Cassie must navigate new abilities and enemies, while trying to survive a war. Cassie is trying to stay alive long enough to figure out how to use the power of her office, and to determine what to do with it when she does.

===Mircea Basarab===
Mircea Basarab is a secondary character. He appears in a spin off, Masks, detailing his history as a five-hundred-year-old master vampire and a member of the Vampire Senate.

===John Pritkin===
John Pritkin is a war mage and a member of the supernatural community's police force. War mages specialize in demon killing. Sent on a new mission, he is tasked with killing the upstart pretender to the Pythia's throne, Cassie Palmer. Later in the series, Pritkin retires from the war mages and becomes the Pythia's new bodyguard.

===Francoise===
Francoise, a poor village girl from seventeenth-century France, was transported to the 21st century following a series of unexpected events. She possesses outdated magic, but no longer faces threat from the Inquisition. Her current boyfriend appears ideal, despite being possessed by an ancient demon.

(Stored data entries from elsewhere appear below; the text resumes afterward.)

/-- The facet's queues are served now: it exists, runs, and neither a freeze nor a halt holds it (R420, R441, R513); a flash
window has its own rule (R369). -/
def State.served (s : State) (f : Nat) : Bool := s.runs f && !s.facetHalted f

/-- The head of a queue can be taken: a successor needs a free completion entry (R279). -/
def State.headReady (s : State) (f c q : Nat) : Bool :=
  match (s.que f c q).waiting with
  | [] => false
  | e :: _ => !e.succ || s.cqTakes f (s.descCq e.addr)

/-- Queue `q` of facet `f` offers its head to unit `u` of pooled class `c` (R425, R431): `fit` says whether the unit can
take a descriptor with the given operation code now. -/
def State.offers (s : State) (f c q u : Nat) (fit : Nat → Bool) : Bool :=
  s.headReady f c q && s.served f && s.weight f c != some 0 && (!s.unitSecure c u || s.facetSecure f) &&
  (match (s.que f c q).waiting with
    | e :: _ => e.verdict.isSome || s.lineBad (e.addr / 64) || fit (s.mended e.addr).toNat
    | [] => false)

/-- The queue of facet `f` that round robin serves next among queues 0 to 3 of class `c` (R431). -/
def State.nextQ (s : State) (f c u : Nat) (fit : Nat → Bool) : Option Nat :=
  let n := (s.fac f).nextQueue.getD (classIdx c) 0
  ((List.range 4).map (fun i => (n + i) % 4)).find? (fun q => s.offers f c q u fit)

/-- The better of two candidate facets: the higher credit, then the one served longest ago (R431). -/
def State.better (s : State) (i f g : Nat) : Bool :=
  s.creditAt g i < s.creditAt f i ||
  (s.creditAt g i == s.creditAt f i && decide ((s.fac f).served.getD i 0 < (s.fac g).served.getD i 0))

/-- The facet a free unit serves next, and its queue (R431). -/
def State.pick (s : State) (c u : Nat) (fit : Nat → Bool) : Option (Nat × Nat) :=
  (List.range 64).foldl (fun best f =>
    match s.nextQ f c u fit with
    | none => best
    | some q => match best with
      | none => some (f, q)
      | some (g, k) => if s.better (classIdx c) f g then some (f, q) else some (g, k)) none

/-- The served marks of the chosen facet and its round robin moved on. -/
def State.markServed (s : State) (f i next : Nat) : State :=
  let h := s.fac f
  { s.setFac f { h with served := listSet h.served i (s.serves + 1), nextQueue := listSet h.nextQueue i next } with
    serves := s.serves + 1 }
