-- ==== Sys2Proof/Machine/Link.lean ====
section
/-! DEFINITION. The host link (R447–R471): frames taken and answered, queue pairs, host-link descriptors, port failure and
failover. -/

namespace Sys2Proof.Machine

/-! ### Bank accesses of the endpoint -/

/-- The range lies in banks 40 to 43 (R458, R459). -/
def inLinkBanks (a len : Nat) : Bool := decide (0x8000000 ≤ a) && decide (a + len ≤ 0x9000000)

/-- An endpoint read of a record or ring of facet `f`. -/
def State.linkRead (s : State) (f a len : Nat) : List Byte × UEnd × State :=
  if inLinkBanks a len then s.unitReadN .link f a len (len / 64 + 2)
  else ([], .refused, s.violate spaceBank a false (s.facetSecure f) f .link false)

/-- An endpoint write of a record or ring of facet `f`. -/
def State.linkWrite (s : State) (f a : Nat) (bs : List Byte) : UEnd × State :=
  if inLinkBanks a bs.length then
    let (_, e, s1) := s.unitWriteN .link f a bs (bs.length / 64 + 2)
    (e, s1)
  else (.refused, s.violate spaceBank a true (s.facetSecure f) f .link false)

/-! ### Queue pairs (R459–R461) -/

/-- Queue pair `q` of facet `f` exists (R471). -/
def State.qpExists (s : State) (f q : Nat) : Bool := s.facetExists f && decide (q < (s.facetCfg f).qpCount)

/-- The bank address of the record of a queue pair. -/
def State.qpRecord (s : State) (f q : Nat) : Nat := 64 * s.fld (R.HL_QP_BASE f q) R.HL_QP_BASE_ADDR

/-- The shared source of a doorbell of queue pair `q` of facet `f` (R400, R460). -/
def doorbellSource (f q : Nat) : Nat := 3584 + 8 * f + q % 8

/-- The sources of facet `f` owed for doorbells recorded while it did not run (R460), raised at THAW or entry to RUNNING. -/
def State.ringOwed (f : Nat) (s : State) : State :=
  s.each (List.range 64) (fun q t =>
    let h := t.qpr f q
    if h.rung then (t.setQpr f q { h with rung := false }).raise (.shared (doorbellSource f q)) else t)

/-- The messages of facet `f` that a freeze held, sent (R468). -/
def State.sendHeld (f : Nat) (s : State) : State :=
  let h := s.fac f
  State.each (s.setFac f { h with messages := [] }) h.messages (fun x t => t.sendFrame (t.messagePort f) ⟨x, .message f⟩)

/-- A DOORBELL for queue pair `q` of facet `f` with tail `tail` (R460); the answer says whether it waits for the record's bank
(R379).  A record that cannot be read drops it.  Log entry 83. -/
def State.doorbell (s : State) (secure : Bool) (f q tail : Nat) : Bool × State :=
  if !s.qpExists f q || !s.on (R.HL_QP_CFG f q) R.HL_QP_CFG_EN then
    (false, s.violate spaceReg (R.HL_QP_PTR f q) true secure f .link false)
  else
    let p := R.HL_QP_PTR f q
    let d := (tail + 2 ^ 32 - s.fld p R.HL_QP_PTR_SQ_TAIL) % 2 ^ 32
    if d = 0 ∨ 2 ^ 31 ≤ d then (false, s)
    else match s.linkRead f (s.qpRecord f q + 0x14) 4 with
      | (bs, .whole, s1) =>
        if 2 ^ max 4 (s1.fld (R.HL_QP_CFG f q) R.HL_QP_CFG_SQ_SIZE) < (tail + 2 ^ 32 - ofLE bs) % 2 ^ 32 then
          (false, s1.put (R.HL_QP_STAT f q) R.HL_QP_STAT_DB_REJ 1)
        else
          let s2 := (s1.linkWrite f (s1.qpRecord f q + 0x10) (toLE 4 tail)).2.put p R.HL_QP_PTR_SQ_TAIL tail
          (false, if s2.facetState f = fcRunning then s2.raise (.shared (doorbellSource f q))
            else s2.setQpr f q { s2.qpr f q with rung := true })
      | (_, .waits, _) => (true, s)
      | (_, _, s1) => (false, s1)

/-- The descriptor that ends with a post. -/
def State.postEnds (s : State) (f : Nat) (e : Option (Nat × Nat × Nat × Done)) : State :=
  match e with
  | none => s
  | some (c, q, u, d) =>
    match (s.inHand c u (fun _ => true)).find? (fun (g, k, _, _) => g == f && k == q) with
    | none => s
    | some (_, _, i, x) => s.endDesc f c q i x d

/-- Port `p` is set as INITIATOR (R457). -/
def State.initiator (s : State) (p : Nat) : Bool := s.on (R.HL_PORT_CTL p) R.HL_PORT_CTL_ROLE

/-- The home port of queue pair `q` of facet `f` (R471). -/
def State.homePort (s : State) (f q : Nat) : Nat := s.fld (R.HL_QP_CFG f q) R.HL_QP_CFG_HOME

/-- Port `p` may carry a frame of owner `o`: a TARGET sends no WRITE and no READ_REQ but the messages (R457). -/
def State.mayCarry (s : State) (p : Nat) (o : TxOwner) : Bool :=
  match o with
  | .message _ => true
  | .other => true
  | _ => s.initiator p

/-- The mirror writes of a posted entry at slot `slot` with the new tail, 16 and 8 bytes (R461); none goes out through a TARGET
(R457). -/
def State.mirrorPost (s : State) (f q slot tail size : Nat) (entry : List Byte) : State :=
  let p := s.onPort f q
  if s.on (R.HL_QP_CFG f q) R.HL_QP_CFG_MIRROR && s.initiator (s.homePort f q) && s.initiator p then
    let host := 16 * s.fld (R.HL_QP_HOST f q) R.HL_QP_HOST_ADDR
    let s1 := (s.sendFrame p ⟨s.writeFrame f (host + 16 * slot) entry, .mirror f q⟩).dirty f (host + 16 * slot) 16
    (s1.sendFrame p ⟨s1.writeFrame f (host + 16 * 2 ^ size) (toLE 8 (tail % 2 ^ 32)), .mirror f q⟩).dirty f (host + 16 * 2 ^ size) 8
  else s

/-- The private source of a post (R461), raised once the carrier has acknowledged the dirty-page entries of its mirror
(R439). -/
def State.armPost (s : State) (f q : Nat) : State :=
  if s.on (R.HL_QP_CFG f q) R.HL_QP_CFG_ARM then
    if s.mmpBusy (.dirty f) then s.setFac f { s.fac f with owed := (s.fac f).owed ++ [48 + q % 16] }
    else s.raiseFacet f (48 + q % 16)
  else s

/-- The front entry of queue pair `q` of facet `f` posted, or held while the ring is full (R461). -/
def State.postFront (s : State) (f q : Nat) : State :=
  let h := s.qpr f q
  match h.posts with
  | [] => s
  | x :: rest =>
    if !s.qpExists f q || !s.on (R.HL_QP_CFG f q) R.HL_QP_CFG_EN || s.facetFrozen f then s
    else
      let rec_ := s.qpRecord f q
      let size := max 4 (s.fld (R.HL_QP_CFG f q) R.HL_QP_CFG_CQ_SIZE)
      let tail := s.fld (R.HL_QP_PTR f q) R.HL_QP_PTR_CQ_TAIL
      let gone (t : State) : State :=
        (t.setQpr f q { h with posts := rest, stalled := false }).put (R.HL_QP_STAT f q) R.HL_QP_STAT_CQ_FULL 0
      let refused (t : State) : State := (gone t).postEnds f (x.ends.map (fun e => (e.1, e.2.1, e.2.2.1, failed stRegionDenied)))
      match s.linkRead f rec_ 32 with
      | (_, .waits, _) => s
      | (bs, .whole, s1) =>
        if (tail + 2 ^ 32 - leAt bs 0x1C 4) % 2 ^ 32 = 2 ^ size then
          if h.stalled then s1
          else ((s1.setQpr f q { h with stalled := true }).bump (R.HL_QP_STAT f q) R.HL_QP_STAT_STALLS 1).put
            (R.HL_QP_STAT f q) R.HL_QP_STAT_CQ_FULL 1
        else
          let slot := tail % 2 ^ size
          match s1.linkWrite f (leAt bs 8 8 + 16 * slot) x.entry with
          | (.waits, _) => s
          | (.whole, s2) =>
            let s3 := (s2.linkWrite f (rec_ + 0x18) (toLE 4 (tail + 1))).2.put (R.HL_QP_PTR f q) R.HL_QP_PTR_CQ_TAIL (tail + 1)
            (((gone s3).postEnds f x.ends).mirrorPost f q slot (tail + 1) size x.entry).armPost f q
          | (_, s2) => refused s2
      | (_, _, s1) => refused s1
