-- ==== Sys2Proof/Machine/Alu.lean ====
section
/-! DEFINITION. The ALU (R109, R110, R130): results and flags of its operations over one to four 64-bit lanes. -/

namespace Sys2Proof.Machine

/-- What an ALU operation gives: its result, FLAGS after it, and an overflow to be reported (R109, R110). -/
structure AluOut where
  value : Nat
  flags : Nat
  ovf : Bool
  deriving DecidableEq, Repr

/-- A shift or rotate of one 64-bit lane by `k`, and the last bit shifted out (R109). -/
def shiftLane (op a k : Nat) : Nat × Bool :=
  if k = 0 then (a, false)
  else if op = 0x11 then ((a <<< k) % 2 ^ 64, a.testBit (64 - k))
  else if op = 0x12 then (a >>> k, a.testBit (k - 1))
  else if op = 0x13 then (ofSigned 64 (toSigned 64 a / (2 ^ k : Nat)), a.testBit (k - 1))
  else (((a >>> k) ||| (a <<< (64 - k))) % 2 ^ 64, a.testBit (k - 1))

/-- EXT of one lane: `l` bits of `a` from bit `p` (R109). -/
def extLane (a p l : Nat) : Nat := (a >>> p) % 2 ^ l

/-- INS of one lane: bits [p + l - 1 : p] of `b` replaced by the low bits of `a`; bits beyond bit 63 are dropped (R109). -/
def insLane (a b p l : Nat) : Nat :=
  let m := ((2 ^ l - 1) <<< p) % 2 ^ 64
  (b - (b &&& m)) ||| ((a <<< p) &&& m)

/-- The leading zeros of a 64-bit lane; 64 for 0 (R109). -/
def clzLane (a : Nat) : Nat := (64 - (((List.range 64).filter (fun i => a.testBit i)).getLast?.map (· + 1)).getD 0)

/-- An operation that acts on each 64-bit lane separately (R130): shifts, fields, counts and byte reversal. -/
def laneOp (op p l a b k : Nat) : Nat :=
  if op ≤ 0x14 then (shiftLane op a k).1
  else if op = 0x15 then extLane a p l
  else if op = 0x16 then ofSigned 64 (toSigned l (extLane a p l))
  else if op = 0x17 then insLane a b p l
  else if op = 0x18 then popN 64 a
  else if op = 0x19 then clzLane a
  else ofLE ((toLE 8 a).reverse)

/-- The ALU operation of word `u` on `n` lanes, with A, G[SRCB] and FLAGS as they stand; `fc` is the C flag that a shift
over several lanes leaves, which no rule states where a lane shifts at all (log entry 40), and `d` the old DST, whose other lanes a gang's MUL
leaves (log entry 41). -/
def UWord.compute (u : UWord) (n a sb d flags : Nat) (fc : Bool) : AluOut :=
  let w := 64 * n
  let op := u.alu
  let b := if u.immForm then u.imm else sb
  let cin := b2n (flagC flags)
  let keep (r : Nat) : AluOut := ⟨r, withNzcv flags (flagsOf w r (flagC flags) (flagV flags)), false⟩
  if op = 0 then ⟨0, flags, false⟩
  else if op = 1 then ⟨b, flags, false⟩
  else if op = 2 ∨ op = 3 ∨ op = 6 then
    let c := if op = 3 then cin else 0
    let r := (a + b + c) % 2 ^ w
    let v := signedOver w (toSigned w a + toSigned w b + c) r
    ⟨r, withNzcv flags (flagsOf w r (carryOut w (a + b + c)) v), op == 6 && v⟩
  else if op = 4 ∨ op = 5 ∨ op = 7 ∨ op = 8 then
    let c := if op = 5 then cin else 0
    let r := (a + (2 ^ w - b) + (2 ^ w - c)) % 2 ^ w
    let v := signedOver w (toSigned w a - toSigned w b - c) r
    ⟨r, withNzcv flags (flagsOf w r (decide (a < b + c)) v), op == 7 && v⟩
  else if op = 9 then
    let r := ofLanes64 ((a % 2 ^ 32) * (b % 2 ^ 32) :: (lanesOf64 d n).drop 1)
    ⟨r, withNzcv flags (flagsOf w r false false), false⟩
  else if op = 0x0A then keep (min a b)
  else if op = 0x0B then keep (max a b)
  else if op = 0x0C then keep (a &&& b)
  else if op = 0x0D then keep (a ||| b)
  else if op = 0x0E then keep (a ^^^ b)
  else if op = 0x0F then keep (a - (a &&& b))
  else if op = 0x10 then keep ((a &&& u.imm) ||| (sb - (sb &&& u.imm)))
  else
    let la := lanesOf64 a n
    let lb := lanesOf64 sb n
    let kOf (i : Nat) : Nat := if u.immForm then u.pos else lb.getD i 0 % 64
    let r := ofLanes64 ((List.range n).map (fun i => laneOp op u.pos u.len (la.getD i 0) (lb.getD i 0) (kOf i)))
    if op ≤ 0x14 then
      let c := if n = 1 then (shiftLane op a (kOf 0)).2 else if (List.range n).all (fun i => kOf i == 0) then false else fc
      ⟨r, withNzcv flags (flagsOf w r c (flagV flags)), false⟩
    else keep r

end Sys2Proof.Machine
end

Drawing on her past experiences, Francoise focuses on adapting to her new circumstances and securing whatever resources she can.

===Tomas===
Tomas was born the bastard son of a Spanish conquistador who left before giving Tomas a surname. Tomas could have taken on his master's name, once a Spanish nobleman took a liking to him. But after being forcibly changed into a vampire and treated as a slave for four hundred years, Tomas resented this name. Now, all he wants is his hated master dead.

===Kit Marlowe===
Kit Marlowe is a crossover character, appearing in both the Cassandra Palmer and Dorina Basarab series. A spy since Elizabethan times, he currently employs his abilities on behalf of the vampire senate. Of course, Marlowe isn't just any old spy; these days, he runs the senate's spy network and he does it very well. He's best known for his charisma, knowledge, and ruthlessness.

===Billy-Joe===
A 17-year-old Cassie bought an "ugly old necklace" from a pawn shop and discovered that it was haunted by a ghost named Billy Joe. Billy had cheated playing cards and was subsequently shoved into a sack and tossed into the Mississippi River at the age of 29. Cassie and Billy are friends and Billy often works as a spy because practically none of the supernatural community can see him. His work keeps Cassie safe throughout the novels.

===Louis-César===
Louis-César is a master-level vampire and dueling champion of the European Senate.

==Novels==
- Touch the Dark, June 2006, ISBN 978-0-451-46093-6
- Claimed by Shadow, April 2007, ISBN 978-0-451-46152-0
- Embrace the Night, April 2008, ISBN 978-0-451-46199-5
- Curse the Dawn, April 2009, ISBN 978-0-451-41270-6
- Hunt the Moon, June 2011, ISBN 978-0-451-41307-9
- Tempt the Stars, October 2013, ISBN 978-0-451-41905-7
- Masks, March 2014, ASIN B00J0H0NQK
- Reap the Wind, November 2015, ISBN 978-0-451-41907-1
- Ride the Storm, August 2017, ISBN 978-1-101-98998-2
- Brave the Tempest, 2019
- Shatter the earth, February 2020
- Ignite The Fire: Incendiary, September 2021
- Ignite The Fire: Inferno, January 2022
- Hijack The Seas: Seismic, August 2024
- Hijack The Seas: Tsunami (not yet released)

==Short stories==
- The Day of the Dead - currently available on Karen Chances website and also in anthology The Mammoth Book of Vampire Romance.
- The Gauntlet - a Kit Marlowe short, currently available on Karen Chance's website.
- The Queens Witch - a Kit Marlowe short, currently available on Karen Chance's website.
- A Family Affair - a John Pritkin novella, currently available on Karen Chance's website.
- Shadowland - a John Pritkin short, currently available on Karen Chance's website.

==Critical reception==

In 2011, the fifth entry in the series Hunt the Moon received 4.5 stars out of 5 from Romantic Times Book Reviews. "... There is never a dull moment in a Chance novel, as the action speeds from high-stakes action to death-defying exploits guaranteed to keep readers breathless. The evolution reluctant heroine Cassie undertakes as she begins to embrace her powers has been a roller-coaster ride."